VOTING AND SUPPORT AGREEMENT
Exhibit 2.2
VOTING AND SUPPORT AGREEMENT
This VOTING AND SUPPORT AGREEMENT (this Agreement), dated as of April 5, 2004 among Morgan Stanley, a Delaware corporation (Parent), Morgan Stanley Risk Holdings, Inc., a Delaware corporation (Merger Subsidiary), and each of Dr. Andrew Rudd and Mr. Kamal Duggirala (each of Messrs. Rudd and Duggirala, a Stockholder).
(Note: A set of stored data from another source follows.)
/-! ## KIND 1: the continuation record (R321) -/

def PState.code : PState → Nat
  | .exited => 0 | .ready => 1 | .running => 2 | .blocked => 3 | .suspended => 4 | .service => 5 | .halted => 6

/-- The element after p in a list. -/
def nextOf (p : Pid) : List Pid → Option Pid
  | a :: b :: l => if a = p then some b else nextOf p (b :: l)
  | _ => none

/-- LINK: the next record of the ready queue or the wait list that holds p. -/
def State.link? (s : State) (p : Pid) (pr : Proc) : Nat :=
  let lists := ((s.cluster pr.cl).ready.map fun e => e.2) ++ ((s.cluster pr.cl).endps.map fun e => e.2.waiters)
  (lists.findSome? fun l => nextOf p l).getD 0xFFFFFFFF

def State.contRecord (s : State) (p : Pid) (pr : Proc) : List Word :=
  [field pr.state.code 61 ||| field pr.wkind.code 57 ||| BitVec.ofNat 64 (bits pr.pc 56 0),
   field (s.link? p pr) 32 ||| field pr.stage.toNat 12 ||| field pr.prio.toNat 8 ||| field pr.altnxt.toNat 4 ||| field pr.resv.isSome.toNat 0,
   field pr.incs.toNat 63 ||| field (pr.base / 1024) 10,
   field pr.lid 32 ||| field p 0,
   pr.wait, pr.deadline, pr.dbgEn,
   field pr.pol.toNat 62 ||| field pr.rtry.toNat 60 ||| field pr.fcls.toNat 52 ||| field pr.fkind.toNat 44 ||| field pr.fpcls.toNat 36 |||
     field pr.fpkind.toNat 28 ||| field pr.flvl.toNat 26]

/-- A written record: the fields that say what the process does next; STATE, WKIND, LINK, RSVD, LID and PID follow the machine's own
tables and keep their values. A process moved to another instruction leaves the wait it was in. -/
def State.writeRecord (s : State) (cl : Nat) (p : Pid) (pr : Proc) : State :=
  let w := s.dbuf cl
  let pc := BitVec.ofNat 64 (bits (w 0) 56 0) &&& ~~~1
  let moved := pc ≠ pr.pc
  let inLoop := pr.loop.any fun l => l.start.toNat ≤ pc.toNat && pc.toNat < l.stop.toNat
  let s := if moved && pr.before = some .blocked then s.unlist cl p else s
  let s := s.setProc p { pr with
    pc := pc
    loop := if moved && !inLoop then none else pr.loop
    op := if moved then none else pr.op
    before := if moved && pr.before = some .blocked then some (if pr.slot.isSome then .running else .ready) else pr.before
    wkind := if moved then .nothing else pr.wkind
    wait := if moved then 0 else pr.wait
    stage := BitVec.ofNat 4 (bits (w 1) 15 12)
    prio := BitVec.ofNat 3 (bits (w 1) 10 8)
    altnxt := BitVec.ofNat 4 (bits (w 1) 7 4)
    incs := bit (w 2) 63
    base := bits (w 2) 51 10 * 1024
    deadline := if moved then 0 else w 5
    dbgEn := w 6 &&& 0x3FF
    pol := BitVec.ofNat 2 (bits (w 7) 63 62)
    rtry := BitVec.ofNat 2 (bits (w 7) 61 60)
    fcls := BitVec.ofNat 8 (bits (w 7) 59 52)
    fkind := BitVec.ofNat 8 (bits (w 7) 51 44)
    fpcls := BitVec.ofNat 8 (bits (w 7) 43 36)
    fpkind := BitVec.ofNat 8 (bits (w 7) 35 28)
    flvl := BitVec.ofNat 2 (bits (w 7) 27 26) }
  let s := if pr.prio.toNat = bits (w 1) 10 8 || pr.before ≠ some .ready then s
    else s.unready p
  s.rearm p

def execDaccRecord (cl pid : Nat) (write : Bool) (s : State) : Host.Outcome State Fault Refusal :=
  .next (s.daccProc cl pid fun pr => if write then s.writeRecord cl pid pr else s.fillBuf cl (s.contRecord pid pr))

/-! ## KIND 2: the save area (R169 to R171, R137, R419, R438) -/

/-- The number n words starting at word i hold. -/
def wordsNat (w : Nat → Word) (i n : Nat) : Nat := ((List.range n).map fun k => (w (i + k)).toNat * 2 ^ (64 * k)).sum

/-- A table with n entries whose zeros are not listed. -/
def tabOf {α : Type} [DecidableEq α] (z : α) (n : Nat) (f : Nat → α) : Tab α :=
  ((List.range n).filter fun k => f k ≠ z).map fun k => (k, f k)

/-- The context a written save area holds; a short-stall entry keeps the old value of the producer it was, or takes the register's
present one. -/
def Ctx.ofImage (c : Ctx) (w : Nat → Word) : Ctx :=
  let slice := fun x lo n => x / 2 ^ lo % 2 ^ n
  let l169 := wordsNat w 1352 8
  let e16 := fun k => if k < 4 then bits (w 1383) (16 * k + 15) (16 * k) else
    bits (w (1392 + (k - 4) / 4)) (16 * ((k - 4) % 4) + 15) (16 * ((k - 4) % 4))
  let entry : Nat → Option Outstanding := fun k =>
    let x := e16 k
    if x = 0 then none
    else
      let cls := BitVec.ofNat 2 (x / 256)
      let reg := BitVec.ofNat 6 x
      let here := (c.short[k]?).filter fun o => o.cls = cls && o.reg = reg
      some (match here with
        | some o => { o with dist := x / 1024 }
        | none =>
          let v := c.snapshot cls reg
          { dist := x / 1024, cls := cls, reg := reg, old := v.1, oldTag := v.2.1, oldScale := v.2.2, settled := true
            readOld := false, keepNew := false })
  let c' : Ctx := { c with
    s := (tabOf 0 64 w).filter fun e => e.1 ≠ 0
    tscale := tabOf 0 8 fun k => BitVec.ofNat 8 (slice (w 0).toNat (8 * k) 8)
    v := tabOf 0 32 fun n => BitVec.ofNat 512 (wordsNat w (64 + 8 * n) 8)
    t := tabOf 0 8 fun n => BitVec.ofNat 8192 (wordsNat w (320 + 128 * n) 128)
    ttag := tabOf 0 8 fun k => BitVec.ofNat 4 (slice (w 1344).toNat (4 * k) 4)
    p := (tabOf 0 8 fun n => w (1344 + n)).filter fun e => e.1 ≠ 0
    vtag := tabOf 0 32 fun n => BitVec.ofNat 4 (slice l169 (4 * n) 4)
    vscale := tabOf 0 32 fun n => BitVec.ofNat 8 (slice l169 (128 + 8 * n) 8)
    flags := BitVec.ofNat 80 (slice l169 384 80)
    qbound := BitVec.ofNat 8 (packTab 1 8 fun q => slice l169 (464 + 6 * q) 1)
    qout := BitVec.ofNat 8 (packTab 1 8 fun q => slice l169 (465 + 6 * q) 1)
    dbg := tabOf 0 8 fun i => if i < 4 then w (1360 + i) &&& 0x01FFFFFFFFFFFFFE else w (1360 + i)
    rendez := tabOf 0 8 fun i => w (1368 + i)
    plat := w 1379 &&& platMask
    phid := BitVec.ofNat 32 (bits (w 1381) 63 32)
    expect := BitVec.ofNat 32 (bits (w 1381) 31 0)
    frac := BitVec.ofNat 8 (bits (w 1382) 63 56)
    padd := BitVec.ofNat 24 (bits (w 1382) 55 32)
    elapsed := BitVec.ofNat 32 (bits (w 1382) 31 0)
    qh := tabOf 0 8 fun q => w (1384 + q)
    short := (List.range 36).filterMap entry }
  writeOwn 56 (w 1380) (writeOwn 37 (w 1378) (writeOwn 36 (w 1377) (writeOwn 32 (w 1376) c')))

def execDaccSaveArea (cl pid : Nat) (write : Bool) (s : State) : Host.Outcome State Fault Refusal :=
  .next (s.daccProc cl pid fun pr =>
    if write then (s.setProc pid { pr with
      ctx := pr.ctx.ofImage (s.dbuf cl), rlines := pr.rlines.map fun (e : Nat × RLine) => (e.1, { e.2 with dirty := true }) }).rearm pid
    else s.fillBuf cl pr.ctx.image)

/-! ## KIND 3: the trap frame and the banked registers (R411, R413) -/

def Frame.words (f : Frame) : List Word := [f.tcause, f.tpc, f.taddr, f.taux, f.tloop, f.svcst]
def Frame.written (f : Frame) (w : Nat → Word) : Frame := { f with tpc := w 1 &&& ~~~1, svcst := w 5 &&& 7 }

/-- The service slot that serves a process, or its queued context with its own s56 to s63. -/
def State.frameAccess (s : State) (cl : Nat) (p : Pid) (pr : Proc) (write : Bool) : Option State :=
  let w := s.dbuf cl
  let ps : Tab Word → List Word := fun t => bankedRegs.map fun r => Tab.getD r t 0
  let put : Tab Word → Tab Word := fun t => bankedRegs.foldl (fun t r => Tab.set 0 r (w (r - 50)) t) t
  match pr.svc with
  | some k =>
    let slot := Tab.getD k (s.cluster cl).svc {}
    slot.ctx.map fun x =>
      if write then s.modCluster cl fun c => { c with
        svc := Tab.put k { slot with ctx := some { x with frame := x.frame.written w }, ps := put slot.ps } c.svc }
      else s.fillBuf cl (x.frame.words ++ ps slot.ps)
  | none =>
    ((s.cluster cl).svcQ.find? fun x => x.pid = p).map fun x =>
      if write then
        (s.modCluster cl fun c => { c with
          svcQ := c.svcQ.map fun y => if y.pid = p then { y with frame := y.frame.written w } else y }).modProc p fun pr =>
            { pr with ctx := { pr.ctx with s := put pr.ctx.s } }
      else s.fillBuf cl (x.frame.words ++ ps pr.ctx.s)

def execDaccTrapFrame (cl pid : Nat) (write : Bool) (s : State) : Host.Outcome State Fault Refusal :=
  match (s.proc? pid).bind fun pr => if s.isHalted cl && pr.cl = cl then s.frameAccess cl pid pr write else none with
  | some s => .next (s.daccStatus cl 0)
  | none => .next (s.daccStatus cl 3)

/-! ## KIND 4: region-table entries (R144) -/

def Window.words (w : Window) : List Word :=
  [BitVec.ofNat 64 w.base, w.src, field w.rowb 16 ||| field w.rows 0, w.stride,
   field w.fill.toNat 5 ||| field w.nosrc.toNat 4 ||| field w.fmt.toNat 0, w.word5, BitVec.ofNat 64 w.owner, 0]

/-- A written entry; STATE 0 frees it. -/
def Window.ofWords (team num : Nat) (w : Nat → Word) : Option Window :=
  let st : Option WState := match bits (w 5) 63 62 with | 1 => some .absent | 2 => some .filling | 3 => some .present | _ => none
  st.map fun st => { windowOf ((List.range 8).map w) team num (w 6).toNat with
    st := st, ovr := bit (w 5) 61, pend := bits (w 5) 25 0
    fst := match bits (w 5) 59 56 with | 3 => .pendFault | 4 => .failed | _ => .ok }

/-- The lowest window number a team does not use. -/
def State.freeWindowNum (s : State) (cl team : Nat) : Nat :=
  ((List.range 256).find? fun n => (s.windowNum cl team n).isNone).getD 0

/-- An entry keeps the team and number it is bound under; a free one takes its owner's team and a free number of it. -/
def execDaccRegionEntry (cl idx : Nat) (write : Bool) (s : State) : Host.Outcome State Fault Refusal :=
  let here := Tab.get? idx (s.cluster cl).windows
  .next (s.daccEntry cl (idx < 256)
    (if write then
      let team := (here.map fun w => w.team).getD ((s.dbuf cl 6).toNat / 256)
      let num := (here.map fun w => w.num).getD (s.freeWindowNum cl team)
      match Window.ofWords team num (s.dbuf cl) with
      | some w => s.setWindow cl idx w
      | none => s.modCluster cl fun c => { c with windows := Tab.del idx c.windows }
    else s.fillBuf cl ((here.map Window.words).getD (List.replicate 8 0))))

/-! ## KIND 5: endpoint-table entries (R328) -/

def Endp.words (n : Endp) : List Word :=
  let key : Option Nat → Word := fun k => match k with | some k => BitVec.ofNat 64 k | none => BitVec.allOnes 64
  [field 1 63 ||| field n.closed.toNat 62 ||| field n.buffered.toNat 61 ||| field n.spn.toNat 60 ||| field n.blk.toNat 59 |||
     field n.sprio.toNat 56 ||| field n.sstage.toNat 52 ||| field n.depth 44 ||| field n.slots.length 36 ||| field n.head 28 |||
     field n.efmt.toNat 22 ||| field n.sclass.toNat 17,
   field n.team 40 ||| field (n.idx % 2 ^ 32) 0, field (n.waiters.headD 0xFFFFFFFF) 32 ||| field n.buf 0,
   BitVec.ofNat 64 (bits n.entry 56 0), key n.lsnd, key n.lrcv, 0, 0]

/-- Bytes of the messages in the buffer, oldest first: a reply endpoint holds them itself, a channel in its team's scratchpad. -/
def State.bufferBytes (s : State) (n : Endp) (cl : Nat) : List Byte :=
  (List.range n.slots.length).flatMap fun i =>
    if n.reply then (((n.slots[i]?).map fun (b : BufSlot) => b.bytes).getD [] ++ List.replicate 64 0).take 64
    else Memory.read s.mem (sramLoc cl (s.slotOff n i)) (slotSize n)

/-- A written entry. V 0 frees it; COUNT keeps its value, and WHEAD follows the waiting list. -/
def Endp.written (n : Endp) (w : Nat → Word) : Endp :=
  let key : Word → Option Nat := fun k => if k = BitVec.allOnes 64 then none else some (bits k 42 0)
  { n with
    closed := bit (w 0) 62, buffered := bit (w 0) 61, spn := bit (w 0) 60, blk := bit (w 0) 59, sprio := BitVec.ofNat 3 (bits (w 0) 58 56)
    sstage := BitVec.ofNat 4 (bits (w 0) 55 52), depth := bits (w 0) 51 44, head := bits (w 0) 35 28
    efmt := BitVec.ofNat 6 (bits (w 0) 27 22), sclass := BitVec.ofNat 5 (bits (w 0) 21 17), team := bits (w 1) 63 40
    buf := bits (w 2) 24 0, entry := BitVec.ofNat 64 (bits (w 3) 56 0), lsnd := key (w 4), lrcv := key (w 5) }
WHEREAS, in order to induce Parent and Merger Subsidiary to enter into an Agreement and Plan of Merger, dated as of the date hereof (the Merger Agreement), with Barra, Inc., a Delaware corporation (the Company), Parent has requested each Stockholder, and each Stockholder has agreed, to enter into this Agreement with respect to all shares of common stock, par value $.0001 per share, of the Company that such Stockholder beneficially owns (with respect to each Stockholder, the Shares).
NOW, THEREFORE, the parties hereto agree as follows:
ARTICLE 1
Grant of Proxy; Voting Agreement
Section 1.01. Voting Agreement. Each Stockholder hereby agrees to vote the number of Shares set forth underneath such Stockholders name on the signature pages hereto and any other Shares that Stockholder is entitled to vote at the time of any vote to approve and adopt the Merger Agreement, the Merger and all agreements related to the Merger and any actions related thereto at any meeting of the stockholders of the Company, and at any adjournment thereof, at which such Merger Agreement and other related agreements (or any amended version thereof), or such other actions, are submitted for the consideration and vote of the stockholders of the Company. Each Stockholder hereby agrees that it will not vote any Shares in favor of the approval of any (i) Acquisition Proposal, (ii) reorganization, recapitalization, liquidation or winding-up of the Company or any other extraordinary transaction involving the Company, (iii) corporate action the consummation of which would frustrate the purposes, or prevent or delay the consummation, of the transactions contemplated by the Merger Agreement or (iv) other matter relating to, or in connection with, any of the foregoing matters.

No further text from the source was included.